According to recent findings, steroid injections are not recommended due to potential risks such as plantar fascia rupture and wasting of the fat pad cushion under the heel. These complications can result in long-term issues, which is why steroid injections are not commonly employed as a treatment choice.
Stretching the plantar fascia on a regular basis is a critical component of treatment. Perform these stretches at least twice a day with your affected foot.
Stretch 1:
Plantar Fascia – Standing
Place the front of your foot and toes against a wall and lean forwards from the ankle.
Hold for 1 minute.
Stretch 2:
Plantar Fascia – Sitting
Sit in a chair with your affected leg crossed over your good one. Grab hold of your toes and bend them backwards until you can feel the stretch in the sole of your foot.
Hold for 1 minute.
Stretch 3:
Soleus muscle
Using a wall for support, plant your feet flat on the floor, one behind the other. With your front knee bent, lean forwards, reducing the angle between your foot and your shin, until you feel the stretch in the back of your calf muscle in the front leg. Hold the stretch for 30 seconds to 1 minute.
Do not let your heel come off the ground.
Stretch 4:
Gastrocnemius muscle
Using a wall for support, plant your foot flat on the floor behind you.
With your leg straight, lean forwards, reducing the angle between your foot and your shin, until you feel the stretch in the back of your calf muscle in the leg you have planted behind you.
Maintain the stretch for 30 to 1 minute. Do not let your heel leave the ground.
Rolling/Tissue Release
Plantar fascia soft tissue release with golf ball
Place your bare foot on a golf ball. Put some pressure through your foot and roll the golf ball backwards and forwards for approximately 1 minute.

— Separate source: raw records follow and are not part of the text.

-- ==== Sys2Proof/Laws/FrameOps5.lean ====
section
/-! SUPPORT. Frames of the shared operations, part 5 of 6, callees before callers: `<op>_chg` names every table the operation may change, and
`<op>_keep` carries a frame through it (`_keep_eq` where it answers a value beside the device); a caller cites them and does not unfold. -/

namespace Sys2Proof.Machine

theorem Dev.sendLldp_chg : ∀ d a1, Dev.changesOnly [.fab] d (Dev.sendLldp d a1) := by
  intro d a1
  unfold Dev.sendLldp
  repeat' first
    | (with_reducible assumption)
    | (with_reducible exact chg_refl _ _)
    | ((with_reducible apply Dev.enqueue_keep); exact rfl)
    | ((with_reducible apply Dev.setPort_keep); exact rfl)
    | (with_reducible apply chg_ite)
    | (with_reducible apply chg_foldl)
    | (with_reducible apply chg_foldl_snd)
    | (with_reducible apply chg_ite_snd)
    | intro _ _ _
    | intro _
    | split
    | (dsimp -proj only)

theorem Dev.sendLldp_keep {t d0 d a1} (hs : tablesIn [.fab] t = true) (hx : Dev.changesOnly t d0 d) : Dev.changesOnly t d0 (Dev.sendLldp d a1) :=
  chg_step (Dev.sendLldp_chg _ _) hs hx

theorem Dev.sendPfc_chg : ∀ d a1 a2 a3, Dev.changesOnly [.regs, .out] d (Dev.sendPfc d a1 a2 a3) := by
  intro d a1 a2 a3
  unfold Dev.sendPfc
  repeat' first
    | (with_reducible assumption)
    | (with_reducible exact chg_refl _ _)
    | ((with_reducible apply Dev.emit_keep); exact rfl)
    | ((with_reducible apply Dev.inc_keep); exact rfl)
    | ((with_reducible apply Dev.incSat_keep); exact rfl)
    | (with_reducible apply chg_ite)
    | (with_reducible apply chg_foldl)
    | (with_reducible apply chg_foldl_snd)
    | (with_reducible apply chg_ite_snd)
    | intro _ _ _
    | intro _
    | split
    | (dsimp -proj only)

theorem Dev.sendPfc_keep {t d0 d a1 a2 a3} (hs : tablesIn [.regs, .out] t = true) (hx : Dev.changesOnly t d0 d) : Dev.changesOnly t d0 (Dev.sendPfc d a1 a2 a3) :=
  chg_step (Dev.sendPfc_chg _ _ _ _) hs hx

theorem Dev.sentOver_chg : ∀ d a1, Dev.changesOnly [.regs, .log, .logSeq, .six, .evt, .kqp, .out, .ldg, .wset, .col, .tbn] d (Dev.sentOver d a1) := by
  intro d a1
  unfold Dev.sentOver
  repeat' first
    | (with_reducible assumption)
    | (with_reducible exact chg_refl _ _)
    | ((with_reducible apply Dev.msgOver_keep); exact rfl)
    | ((with_reducible apply Dev.setConn_keep); exact rfl)
    | (with_reducible apply chg_ite)
    | (with_reducible apply chg_foldl)
    | (with_reducible apply chg_foldl_snd)
    | (with_reducible apply chg_ite_snd)
    | intro _ _ _
    | intro _
    | split
    | (dsimp -proj only)

theorem Dev.sentOver_keep {t d0 d a1} (hs : tablesIn [.regs, .log, .logSeq, .six, .evt, .kqp, .out, .ldg, .wset, .col, .tbn] t = true) (hx : Dev.changesOnly t d0 d) : Dev.changesOnly t d0 (Dev.sentOver d a1) :=
  chg_step (Dev.sentOver_chg _ _) hs hx

theorem Dev.serveSource_chg : ∀ d a1, Dev.changesOnly [.regs, .evt] d (Dev.serveSource d a1) := by
  intro d a1
  unfold Dev.serveSource
  repeat' first
    | (with_reducible assumption)
    | (with_reducible exact chg_refl _ _)
    | ((with_reducible apply Dev.setEvt_keep); exact rfl)
    | ((with_reducible apply Dev.setFlag_keep); exact rfl)
    | ((with_reducible apply Dev.showLevel_keep); exact rfl)
    | (with_reducible apply chg_ite)
    | (with_reducible apply chg_foldl)
    | (with_reducible apply chg_foldl_snd)
    | (with_reducible apply chg_ite_snd)
    | intro _ _ _
    | intro _
    | split
    | (dsimp -proj only)

theorem Dev.serveSource_keep {t d0 d a1} (hs : tablesIn [.regs, .evt] t = true) (hx : Dev.changesOnly t d0 d) : Dev.changesOnly t d0 (Dev.serveSource d a1) :=
  chg_step (Dev.serveSource_chg _ _) hs hx

theorem Dev.setCap_chg : ∀ d a1, Dev.changesOnly [.regs] d (Dev.setCap d a1) := by
  intro d a1
  unfold Dev.setCap
  repeat' first
    | (with_reducible assumption)
    | (with_reducible exact chg_refl _ _)
    | ((with_reducible apply Dev.wr_keep); exact rfl)
    | (with_reducible apply chg_ite)
    | (with_reducible apply chg_foldl)
    | (with_reducible apply chg_foldl_snd)
    | (with_reducible apply chg_ite_snd)
    | intro _ _ _
    | intro _
    | split
    | (dsimp -proj only)

theorem Dev.setCap_keep {t d0 d a1} (hs : tablesIn [.regs] t = true) (hx : Dev.changesOnly t d0 d) : Dev.changesOnly t d0 (Dev.setCap d a1) :=
  chg_step (Dev.setCap_chg _ _) hs hx

theorem Dev.setNow_chg : ∀ d a1, Dev.changesOnly [.now] d (Dev.setNow d a1) := by
  intro d a1
  unfold Dev.setNow
  repeat' first
    | (with_reducible assumption)
    | (with_reducible exact chg_refl _ _)
    | (with_reducible apply chg_ite)
    | (with_reducible apply chg_foldl)
    | (with_reducible apply chg_foldl_snd)
    | (with_reducible apply chg_ite_snd)
    | intro _ _ _
    | intro _
    | split
    | (dsimp -proj only)
    | (refine chg_step (chg_now _ _) rfl ?_)

theorem Dev.setNow_keep {t d0 d a1} (hs : tablesIn [.now] t = true) (hx : Dev.changesOnly t d0 d) : Dev.changesOnly t d0 (Dev.setNow d a1) :=
  chg_step (Dev.setNow_chg _ _) hs hx

theorem Dev.setPtp_chg : ∀ d a1 a2, Dev.changesOnly [.tim] d (Dev.setPtp d a1 a2) := by
  intro d a1 a2
  unfold Dev.setPtp
  repeat' first
    | (with_reducible assumption)
    | (with_reducible exact chg_refl _ _)
    | ((with_reducible apply Dev.setTim_keep); exact rfl)
    | (with_reducible apply chg_ite)
    | (with_reducible apply chg_foldl)
    | (with_reducible apply chg_foldl_snd)
    | (with_reducible apply chg_ite_snd)
    | intro _ _ _
    | intro _
    | split
    | (dsimp -proj only)

theorem Dev.setPtp_keep {t d0 d a1 a2} (hs : tablesIn [.tim] t = true) (hx : Dev.changesOnly t d0 d) : Dev.changesOnly t d0 (Dev.setPtp d a1 a2) :=
  chg_step (Dev.setPtp_chg _ _ _) hs hx

theorem Dev.setRegionAttr_chg : ∀ d a1 a2, Dev.changesOnly [.mkt] d (Dev.setRegionAttr d a1 a2) := by
  intro d a1 a2
  unfold Dev.setRegionAttr
  repeat' first
    | (with_reducible assumption)
    | (with_reducible exact chg_refl _ _)
    | ((with_reducible apply Dev.setMkt_keep); exact rfl)
    | (with_reducible apply chg_ite)
    | (with_reducible apply chg_foldl)
    | (with_reducible apply chg_foldl_snd)
    | (with_reducible apply chg_ite_snd)
    | intro _ _ _
    | intro _
    | split
    | (dsimp -proj only)

theorem Dev.setRegionAttr_keep {t d0 d a1 a2} (hs : tablesIn [.mkt] t = true) (hx : Dev.changesOnly t d0 d) : Dev.changesOnly t d0 (Dev.setRegionAttr d a1 a2) :=
  chg_step (Dev.setRegionAttr_chg _ _ _) hs hx

theorem Dev.setSpdm_chg : ∀ d a1, Dev.changesOnly [.sec] d (Dev.setSpdm d a1) := by
  intro d a1
  unfold Dev.setSpdm
  repeat' first
    | (with_reducible assumption)
    | (with_reducible exact chg_refl _ _)
    | ((with_reducible apply Dev.setSec_keep); exact rfl)
    | (with_reducible apply chg_ite)
    | (with_reducible apply chg_foldl)
    | (with_reducible apply chg_foldl_snd)
    | (with_reducible apply chg_ite_snd)
    | intro _ _ _
    | intro _
    | split
    | (dsimp -proj only)

theorem Dev.setSpdm_keep {t d0 d a1} (hs : tablesIn [.sec] t = true) (hx : Dev.changesOnly t d0 d) : Dev.changesOnly t d0 (Dev.setSpdm d a1) :=
  chg_step (Dev.setSpdm_chg _ _) hs hx

theorem Dev.settlePower_chg : ∀ d a1, Dev.changesOnly [.regs, .out, .pwr] d (Dev.settlePower d a1) := by
  intro d a1
  unfold Dev.settlePower
  repeat' first
    | (with_reducible assumption)
    | (with_reducible exact chg_refl _ _)
    | ((with_reducible apply Dev.emit_keep); exact rfl)
    | ((with_reducible apply Dev.setPwr_keep); exact rfl)
    | ((with_reducible apply Dev.wr_keep); exact rfl)
    | (with_reducible apply chg_ite)
    | (with_reducible apply chg_foldl)
    | (with_reducible apply chg_foldl_snd)
    | (with_reducible apply chg_ite_snd)
    | intro _ _ _
    | intro _
    | split
    | (dsimp -proj only)

theorem Dev.settlePower_keep {t d0 d a1} (hs : tablesIn [.regs, .out, .pwr] t = true) (hx : Dev.changesOnly t d0 d) : Dev.changesOnly t d0 (Dev.settlePower d a1) :=
  chg_step (Dev.settlePower_chg _ _) hs hx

This aids in the relaxation of the plantar fascia. Do this 2–4 times per day.
Frozen bottle rolling
Take off your footwear and place your foot on a frozen bottle of water.
Roll the bottle backwards and forwards underneath the arch of your foot. Continue rolling for 5 minutes. Repeat 2–4 times each day.
Q. Will I always be required to follow my exercise program? A. Typically, once your pain subsides, there is no ongoing necessity to maintain the daily exercises. Nevertheless, if you experience a recurrence of symptoms, it is advisable to resume your exercise regimen.
Q. Is there a possibility of my plantar fascia tearing while I’m performing my exercises?
A. There is no indication that the plantar fascia is prone to rupturing during the exercises outlined in this booklet.
Q. When will I be able to resume my sports activities?
A. The duration of getting back to your sport relies on your symptoms. We advise taking baby steps with reintroducing it again. Your conditioning may reduce during injury and convalescence, consequently, it’s central to have constant aerobic health via activities like swimming and biking. Once you can take part without any pain, that’s the time to bring your sport back into the picture.
Q. Can I continue running while I am in the rehabilitation phase?
A. Running does not appear to pose additional harm if you resume it, as there is no evidence supporting that claim. However, if you experience minimal discomfort, you can continue running. It’s important to note that running may prolong your rehabilitation process as it could worsen your symptoms. To maintain your fitness, you might want to consider alternative exercises like swimming or cycling.
Q. Is there a surgical solution available for plantar fasciitis? A. Surgical intervention is typically considered as a last resort when all other treatments have been ineffective. Even in such cases, there is no guarantee that surgery will alleviate your symptoms.